Sold my 2006 Puma 25bh and bought this 2012 Shadow Cruiser 260bh. This thing is really nice and roomy and only weighs 4200lbs dry. Ready to take it to Hunting Island State Park next week.


----------



## Rabbit Runner (May 24, 2013)

Great looking camper.


----------



## Milkman (May 29, 2013)

Very good looking rig.  I have heard the deer are like pets over there on that island.   Yall have fun !!


----------



## Buford_Dawg (May 30, 2013)

*Very nice...*

Enjoy the island.  That is one sharp looking camper.


----------



## Paymaster (May 30, 2013)

Looks Great! Congrats!


----------



## pop pop jones (May 30, 2013)

Yep you're gonna enjoy that one.
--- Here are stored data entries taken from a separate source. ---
-- ==== Sys2Proof/Certificates/Slice0/Obligations.lean ====
section
/-! DEFINITION. The statements for the provers: what each command does, and what holds of the machine as a whole. A statement
of basis `stated` in OBLIGATIONS.json formalises the rules that it cites; one that rests on a choice of the model says so and
names the log entry. -/

section
open Sys2Proof Sys2Proof.Machine

/-! ### The machine -/

/-- A step takes the command at the front of the queue and runs it with the rest of the queue. -/
def Obligations.StepRunsTheFrontCommand : Prop :=
  ∀ (s : State) (c : Instr), step (s.withFront c) = exec c s

/-- With no command waiting a step lets time go on by one step of the timebase: the model's choice (log entry 70). In reset
nothing moves. -/
def Obligations.IdleStepIsATick : Prop :=
  ∀ s : State, s.pending = [] →
    (s.live = true → step s = .next (s.withDev s.dev.tick)) ∧ (s.live = false → step s = .next s)

/-- Every command answers a next state, in every state; only a write of a register at an address that is not a multiple of 4
stops, out of reset (R13, R37). -/
def Obligations.EveryCommandRunsOrIsAMisalignedWrite : Prop :=
  ∀ (c : Instr) (s : State),
    (∃ t, exec c s = .next t) ∨
      (∃ who a v, c = .registerWrite who a v ∧ s.live = true ∧ a.toNat % 4 ≠ 0 ∧ exec c s = .fault .unguaranteed)

/-- No command reads or changes the queue: with any other commands waiting behind it, it does the same. -/
def Obligations.NoCommandUsesTheQueue : Prop :=
  ∀ (c : Instr) (s : State) (q : List Instr),
    (∀ t, exec c s = .next t → t.pending = s.pending ∧ exec c { s with pending := q } = .next { t with pending := q }) ∧
    (∀ r, exec c s = .fault r → exec c { s with pending := q } = .fault r)

/-- A fuse that is blown stays blown, and the lifecycle never goes back, whatever runs (R427, R431, R433). -/
def Obligations.NoStepClearsAFuse : Prop :=
  ∀ (s t : State), step s = .next t →
    (∀ k, s.fuses.life.getLsbD k = true → t.fuses.life.getLsbD k = true) ∧
    (∀ k, s.fuses.tamper.getLsbD k = true → t.fuses.tamper.getLsbD k = true) ∧
    (∀ k, s.fuses.mbxWorld.getLsbD k = true → t.fuses.mbxWorld.getLsbD k = true) ∧
    (∀ k, s.fuses.rootHash.getLsbD k = true → t.fuses.rootHash.getLsbD k = true) ∧
    s.fuses.lc ≤ t.fuses.lc

/-- Only FUSE_BLOW_DONE changes a fuse, and only while a lifecycle change blows its fuses (R433). -/
def Obligations.OnlyFuseBlowDoneChangesFuses : Prop :=
  ∀ (c : Instr) (s t : State), exec c s = .next t → t.fuses ≠ s.fuses →
    (∃ ok, c = .fuseBlowDone ok) ∧ s.live = true ∧ s.dev.fuseBusy = true

/-! ### Fabric, waves and design cycles (chapters 2 and 3) -/

/-- The events of a field's wave: an input change, an asynchronous set or reset, a delay that runs out and
an acknowledgment (R60, R69, R77, R78, R81, R98, R101, R105). A set or reset that is 1 puts Q at its level, but for a forced element
and one that keeps a released value. A change at a sheaf input gives it its source's level, and each field whose border it crossed owes
an acknowledgment; an isolation cell that holds lets none through. A bridge wire that holds keeps its receiver still. A delay that runs
out, or a last acknowledgment, completes the wave of a field that waits for nothing else, with the time it took. -/
def Obligations.FieldEvents : Prop :=
  ∀ s : State, s.live = true →
    (∀ m : Mc, exec (.asyncSetReset m) s = .next (s.withDev (
      let d := s.dev
      let k := stook m.f.val m.col.val m.row.val
      let w := d.mcWord k m.s.val m.n.val
      if d.part m.f.val ∧ mcMode w ≠ 0 ∧ mcSrAsync w ∧ ¬ d.forced k m.s.val m.n.val ∧
          ¬ d.fab.kept.get (qKey k m.s.val m.n.val) false then
        (match d.srForce k m.s.val m.n.val w with
         | some v => (d.setQ k m.s.val m.n.val v).handshake m.f.val
         | none => d)
      else d))) ∧
    (∀ (f : Fin 384) (p : Pin) (v : BitVec 512), exec (.inputHandshake f (.pin p) v) s = .next (s.withDev (
      let d := s.dev
      if d.part f.val then
        ({ d with fab := { d.fab with pins := d.fab.pins.put (pinKey f.val p) (v.toNat % 2 ^ p.width) 0 } } : Dev).handshake f.val
      else d))) ∧
    (∀ (f : Fin 384) (dir : Fin 4) (k : Fin 32) (i : Fin 16) (v : BitVec 512), s.dev.part f.val = true →
      (faceField f.val dir.val = none → exec (.inputHandshake f (.bridge dir k i) v) s = .next s) ∧
      (∀ g, faceField f.val dir.val = some g →
        (s.dev.heldDie (dieOf g) = true ∨ (dir.val % 2 = 0 ∧ 8 ≤ i.val) →
          exec (.inputHandshake f (.bridge dir k i) v) s = .next s) ∧
        (s.dev.heldDie (dieOf g) = false → (dir.val % 2 = 0 → i.val < 8) →
          let key := bridgeKey f.val dir.val k.val i.val
          let bit := v.getLsbD 0
          let taken : Dev := { s.dev with fab := { s.dev.fab with bridgeIn := s.dev.fab.bridgeIn.put key bit false } }
          let early : Dev :=
            { s.dev with fab := { s.dev.fab with bridgeNext := s.dev.fab.bridgeNext.put key (if bit then 2 else 1) 0 } }
          (s.dev.bridgeHolds f.val dir.val = true → exec (.inputHandshake f (.bridge dir k i) v) s = .next (s.withDev taken)) ∧
          (s.dev.bridgeHolds f.val dir.val = false →
            (s.dev.ahead f.val g = false → exec (.inputHandshake f (.bridge dir k i) v) s =
              .next (s.withDev ((taken.changeSent g).handshake f.val))) ∧
            (s.dev.ahead f.val g = true → exec (.inputHandshake f (.bridge dir k i) v) s =
              .next (s.withDev ((early.changeSent g).handshake f.val))))))) ∧
    (∀ (f : Fin 384) (sink : Sink) (v : BitVec 512), s.dev.part f.val = false → exec (.inputHandshake f sink v) s = .next s) ∧
    (∀ (f : Fin 384) (col row : Fin 32) (q : Fin 8) (m : Fin 40) (v : BitVec 512), s.dev.part f.val = true →
      let k := stook f.val col.val row.val
      (s.dev.inputPath k q.val m.val = none → exec (.inputHandshake f (.sheaf col row q m) v) s = .next s) ∧
      (∀ gs, s.dev.inputPath k q.val m.val = some gs → exec (.inputHandshake f (.sheaf col row q m) v) s = .next (s.withDev (
        (each gs (fun g d => d.changeSent g)
          (s.dev.changeInput k q.val m.val (s.dev.sourceLevel k q.val m.val))).handshake f.val)))) ∧
    (∀ (f : Fin 384) (col row : Fin 32) (slot : Fin 44) (v : BitVec 512), s.dev.part f.val = true →
      let k := stook f.val col.val row.val
      (s.dev.wirePath k slot.val = none → exec (.inputHandshake f (.wire col row slot) v) s = .next s) ∧
      (∀ gs, s.dev.wirePath k slot.val = some gs → exec (.inputHandshake f (.wire col row slot) v) s = .next (s.withDev (
        (each gs (fun g d => d.changeSent g) s.dev).handshake f.val)))) ∧
    (∀ (f : Fin 384) (n : Nat), exec (.waveDelayExpiry f n) s = .next (s.withDev (
      let x := s.dev.fld f.val
      if x.part ∧ x.st = .eval ∧ x.delay then (s.dev.setFld f.val { x with delay := false }).tryComplete f.val n else s.dev))) ∧
    (∀ (f : Fin 384) (n : Nat), exec (.changeAcknowledged f n) s = .next (s.withDev (
      let x := s.dev.fld f.val
      if x.unacked = 0 then s.dev else (s.dev.setFld f.val { x with unacked := x.unacked - 1 }).tryComplete f.val n))) ∧
    (∀ (f : Fin 384) (n : Nat), let x := s.dev.fld f.val
      x.part = true → x.st = .eval → x.issued = true → x.latent = [] → s.dev.tilesBusy f.val = false → s.dev.cycling = true →
      (x.delay = true → x.unacked = 0 → ∃ t, exec (.waveDelayExpiry f n) s = .next t ∧
        t.dev.fld f.val = { x with delay := false, st := .complete } ∧
        t.dev.get (Reg.FAB_FLD_WAVE_TIME_steps (dieOf f.val) (idxOf f.val)) = min (max n (s.dev.delayUsed f.val x.wave)) 0xFFFF) ∧
      (x.delay = true → x.unacked ≠ 0 → ∃ t, exec (.waveDelayExpiry f n) s = .next t ∧
        t.dev.fld f.val = { x with delay := false }) ∧
      (x.delay = false → x.unacked = 1 → ∃ t, exec (.changeAcknowledged f n) s = .next t ∧
        t.dev.fld f.val = { x with unacked := 0, st := .complete } ∧
        t.dev.get (Reg.FAB_FLD_WAVE_TIME_steps (dieOf f.val) (idxOf f.val)) = min (max n (s.dev.delayUsed f.val x.wave)) 0xFFFF))

/-- The launch of a wave (R97, R98, R99): out of a release or of a completed wave, once every wave neighbor that takes part has
completed that wave too, a field's wave index and its launch count rise by one and its wave delay starts; no other field's part
changes, nor any memory or the pacer, nor any register but FAB_BRIDGE_STATUS of its die, which shows bridges that begin to hold (R81).
A field does not launch while a wave neighbor that takes part is behind it, or while anything of R102 keeps its own wave open. -/
def Obligations.WaveLaunch : Prop :=
  ∀ (s : State) (f : Fin 384), s.live = true →
    (s.dev.mayLaunch f.val = true → ∃ t, exec (.waveLaunch f) s = .next t ∧
      t.dev.fld f.val = { s.dev.fld f.val with
        wave := (s.dev.fld f.val).wave + 1, st := .eval, delay := true, unacked := 0, issued := false,
        launched := (s.dev.fld f.val).launched + 1 } ∧
      (∀ g, g ≠ f.val → t.dev.fld g = s.dev.fld g) ∧ t.dev.mem = s.dev.mem ∧ t.dev.pac = s.dev.pac ∧
      (∀ a, a ≠ Reg.FAB_BRIDGE_STATUS (dieOf f.val) → t.dev.rdWord a = s.dev.rdWord a)) ∧
    (s.dev.mayLaunch f.val = false → exec (.waveLaunch f) s = .next s) ∧
    (∀ g ∈ waveNeighbors f.val, 1 ≤ (s.dev.fld f.val).wave → (s.dev.fld g).part = true →
      ((s.dev.fld g).wave < (s.dev.fld f.val).wave ∨
        ((s.dev.fld g).wave = (s.dev.fld f.val).wave ∧ (s.dev.fld g).done = false)) →
      s.dev.mayLaunch f.val = false) ∧
    (1 ≤ (s.dev.fld f.val).wave →
      ((s.dev.fld f.val).st ≠ .complete ∨ (s.dev.fld f.val).delay = true ∨ (s.dev.fld f.val).unacked ≠ 0 ∨
        (s.dev.fld f.val).latent ≠ []) → s.dev.mayLaunch f.val = false)

/-- A capture event (R58, R65, R66, R69): the macrocell's field takes part, its mode is a register that a captured wire commits, and
the wire made a transition of the kind that the edge field names. Q takes the value of its commit rule, from comb where comb was
stable and from a free bit where it was not; what a released force kept ends; FAB_CAPTURE_SEEN shows the event. -/
def Obligations.CaptureEvent : Prop :=
  ∀ (s : State) (m : Mc) (stable : Bool), s.live = true →
    let d := s.dev
    let k := stook m.f.val m.col.val m.row.val
    let w := d.mcWord k m.s.val m.n.val
    let level := d.capLevel k m.s.val m.n.val w
    d.part m.f.val = true → mcMode w = 1 ∨ mcMode w = 2 → mcCommitSrc w = true → mcCapSrc w ≤ 40 →
    (mcEdge w = 0 ∧ level = true) ∨ (mcEdge w = 1 ∧ level = false) ∨ mcEdge w = 2 →
    exec (.captureEvent m stable) s = .next (s.withDev (
      let d := d.setBit (Reg.FAB_CAPTURE_SEEN_seen (dieOf m.f.val)) (idxOf m.f.val) true
      if d.forced k m.s.val m.n.val then d
      else if stable then
        ((d.setQ k m.s.val m.n.val (d.qAtCommit k m.s.val m.n.val (d.comb k m.s.val m.n.val))).endKept k m.s.val
          m.n.val).handshake m.f.val
      else
        ((d.spend.setQ k m.s.val m.n.val (d.qAtCommit k m.s.val m.n.val (d.freeVal.getLsbD 0))).endKept k m.s.val
          m.n.val).handshake m.f.val))

/-- The commit pulse (R102, R103, R106): once wave W is complete in every field that takes part, PACE_COMMITTED rises by one, the next
cycle is searched from the design time after this one, and every field is idle before wave 1. Outside the waves of a cycle, or
while a field that takes part has not completed wave W, nothing commits. -/
def Obligations.CommitPulse : Prop :=
  ∀ s : State, s.live = true →
    (s.dev.running = true → s.dev.pac.phase = .waves →
      (∀ f ∈ s.dev.parts, (s.dev.fld f).wave = s.dev.waves ∧ (s.dev.fld f).done = true) →
      ∃ t, exec .commitPulse s = .next t ∧
        t.dev.committed = (s.dev.committed + 1) % 2 ^ 64 ∧
        t.dev.pac.phase = .commit ∧
        t.dev.pac.next = s.dev.pair Reg.PACE_CYCLE_TIME_LO Reg.PACE_CYCLE_TIME_HI + 1 ∧
        (∀ f ∈ s.dev.parts, (t.dev.fld f).wave = 0 ∧ (t.dev.fld f).st = .idle)) ∧
    (∀ f, (s.dev.pac.phase ≠ .waves ∨ s.dev.running = false ∨
        (f ∈ s.dev.parts ∧ ((s.dev.fld f).wave ≠ s.dev.waves ∨ (s.dev.fld f).done = false))) →
      exec .commitPulse s = .next s)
Looks good.


----------



## jbird1 (May 30, 2013)

Let's see some interior picks of that bad boy.


----------



## PappyHoel (May 30, 2013)

Very nice.  I miss mine, used to have a 32ft.  You will have lots of fun.


----------



## Curtis-UGA (May 31, 2013)

Thanks guys! Heading out in the morning. Will post some pics when I get back.


----------



## Milkman (May 31, 2013)

Curtis-UGA said:


> Thanks guys! Heading out in the morning. Will post some pics when I get back.



Where are you going to camp?


----------



## Curtis-UGA (May 31, 2013)

Milkman said:


> Where are you going to camp?



Hunting Island, have been there a few times before. Lots of wildlife, beautiful beaches and good fishing.


----------



## Curtis-UGA (Jun 5, 2013)

Had a great trip and really enjoyed the new camper!


----------



## Milkman (Jun 6, 2013)

Looks like a fun time.  Thanks for sharing !!


----------



## Gadestroyer74 (May 7, 2014)

Dang nice camper Curtis


----------



## Meriwether Mike (May 7, 2014)

Looks like the kids had a ball. Win win in my book!


----------



## gadeerwoman (May 15, 2014)

Man that is a big step up from that old green camper I bought from you in Greene County 
Know you love it and the kids  have a ball camping. Can't believe how they have grown!! Don't know how I missed this thread for so long!


----------



## Curtis-UGA (May 19, 2014)

Thanks guys and gals!

We are actually heading to Charleston this weekend then to Cape San Blas the first week in June. We are defiently enjoying the camper and our camping vacations!


----------



## shane3fan (May 27, 2014)

Which site did you stay in at Hunting Island? Were the skeeters bad?


----------



## Curtis-UGA (May 27, 2014)

Can't remember the exact site but I have been 3 times and the skeeters have never been that bad.


----------



## shane3fan (May 27, 2014)

cool--was it near the water or on the back side of the park? 

We went there back in December and stayed in site 17 which is near the beach-but it is taken until late this year. We were told that the sites that arent near the water get over run by skeeters and no-see-ums during the summer.


----------



## Curtis-UGA (May 27, 2014)

I have always stayed on the back side of the park. Never had a issue with them but imagine they can be bad sometimes. Always been in June or July. I did walk down to the lagoon one time and have never seen so many. It was like a black cloud.


----------